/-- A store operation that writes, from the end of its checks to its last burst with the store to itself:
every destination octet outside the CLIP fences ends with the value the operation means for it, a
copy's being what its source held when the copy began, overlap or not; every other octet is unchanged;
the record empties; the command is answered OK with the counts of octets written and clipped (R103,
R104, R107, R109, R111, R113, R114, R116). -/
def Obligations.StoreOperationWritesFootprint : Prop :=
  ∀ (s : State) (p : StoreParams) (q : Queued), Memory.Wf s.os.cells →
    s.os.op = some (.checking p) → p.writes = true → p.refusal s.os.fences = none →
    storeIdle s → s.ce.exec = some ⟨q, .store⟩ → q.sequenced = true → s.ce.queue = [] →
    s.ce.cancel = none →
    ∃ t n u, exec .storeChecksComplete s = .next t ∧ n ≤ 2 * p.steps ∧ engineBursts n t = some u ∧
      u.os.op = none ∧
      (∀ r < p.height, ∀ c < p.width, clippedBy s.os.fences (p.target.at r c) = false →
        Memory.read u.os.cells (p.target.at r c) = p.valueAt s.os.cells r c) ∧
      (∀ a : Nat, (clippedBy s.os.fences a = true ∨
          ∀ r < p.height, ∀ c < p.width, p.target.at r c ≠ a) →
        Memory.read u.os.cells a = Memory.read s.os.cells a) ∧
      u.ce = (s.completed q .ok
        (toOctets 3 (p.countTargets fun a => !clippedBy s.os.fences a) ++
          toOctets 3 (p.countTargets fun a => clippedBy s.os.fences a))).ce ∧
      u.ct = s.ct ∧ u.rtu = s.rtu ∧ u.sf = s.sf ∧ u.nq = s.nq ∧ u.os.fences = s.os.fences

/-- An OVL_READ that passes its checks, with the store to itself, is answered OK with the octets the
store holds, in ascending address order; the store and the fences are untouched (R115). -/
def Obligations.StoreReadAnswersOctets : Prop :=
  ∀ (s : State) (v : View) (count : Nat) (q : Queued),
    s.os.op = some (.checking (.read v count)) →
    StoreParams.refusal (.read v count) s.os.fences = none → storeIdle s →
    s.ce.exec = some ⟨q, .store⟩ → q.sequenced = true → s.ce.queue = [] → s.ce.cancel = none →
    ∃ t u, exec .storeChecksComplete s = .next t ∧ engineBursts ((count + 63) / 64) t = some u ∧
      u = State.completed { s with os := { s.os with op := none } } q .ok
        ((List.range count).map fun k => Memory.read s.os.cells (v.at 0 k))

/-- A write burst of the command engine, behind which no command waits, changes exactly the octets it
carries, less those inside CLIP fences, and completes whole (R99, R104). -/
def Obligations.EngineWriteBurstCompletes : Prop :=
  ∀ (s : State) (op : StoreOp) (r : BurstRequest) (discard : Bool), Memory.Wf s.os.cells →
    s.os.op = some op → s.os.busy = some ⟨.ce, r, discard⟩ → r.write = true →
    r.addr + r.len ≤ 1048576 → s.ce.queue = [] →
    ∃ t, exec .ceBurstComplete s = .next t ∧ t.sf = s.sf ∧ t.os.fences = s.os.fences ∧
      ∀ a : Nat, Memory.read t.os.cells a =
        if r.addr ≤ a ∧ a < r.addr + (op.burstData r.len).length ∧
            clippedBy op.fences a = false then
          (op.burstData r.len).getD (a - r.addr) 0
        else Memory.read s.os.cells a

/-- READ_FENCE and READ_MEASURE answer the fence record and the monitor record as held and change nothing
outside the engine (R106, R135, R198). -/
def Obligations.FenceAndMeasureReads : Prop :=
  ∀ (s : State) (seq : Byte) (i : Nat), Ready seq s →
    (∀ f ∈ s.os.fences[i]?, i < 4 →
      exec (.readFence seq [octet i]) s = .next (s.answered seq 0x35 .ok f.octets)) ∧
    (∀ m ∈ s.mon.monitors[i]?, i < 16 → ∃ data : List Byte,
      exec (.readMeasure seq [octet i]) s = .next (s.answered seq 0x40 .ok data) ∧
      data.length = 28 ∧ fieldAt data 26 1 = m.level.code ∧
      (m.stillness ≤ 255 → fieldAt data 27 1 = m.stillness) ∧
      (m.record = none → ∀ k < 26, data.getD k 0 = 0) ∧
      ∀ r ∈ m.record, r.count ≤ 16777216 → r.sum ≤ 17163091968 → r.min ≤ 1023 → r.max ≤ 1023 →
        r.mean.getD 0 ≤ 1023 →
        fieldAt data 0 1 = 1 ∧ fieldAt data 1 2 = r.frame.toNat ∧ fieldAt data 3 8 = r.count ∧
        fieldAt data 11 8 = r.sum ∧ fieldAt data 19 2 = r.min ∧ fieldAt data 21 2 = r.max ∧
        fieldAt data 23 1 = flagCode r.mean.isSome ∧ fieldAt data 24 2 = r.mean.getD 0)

==========

- _Work instructions_
Beginning with the line containing "fieldAt data 11", repeat each line of the listing above, exactly, through the last one, and stop there.

- _Answer section_
        fieldAt data 11 8 = r.sum ∧ fieldAt data 19 2 = r.min ∧ fieldAt data 21 2 = r.max ∧
        fieldAt data 23 1 = flagCode r.mean.isSome ∧ fieldAt data 24 2 = r.mean.getD 0)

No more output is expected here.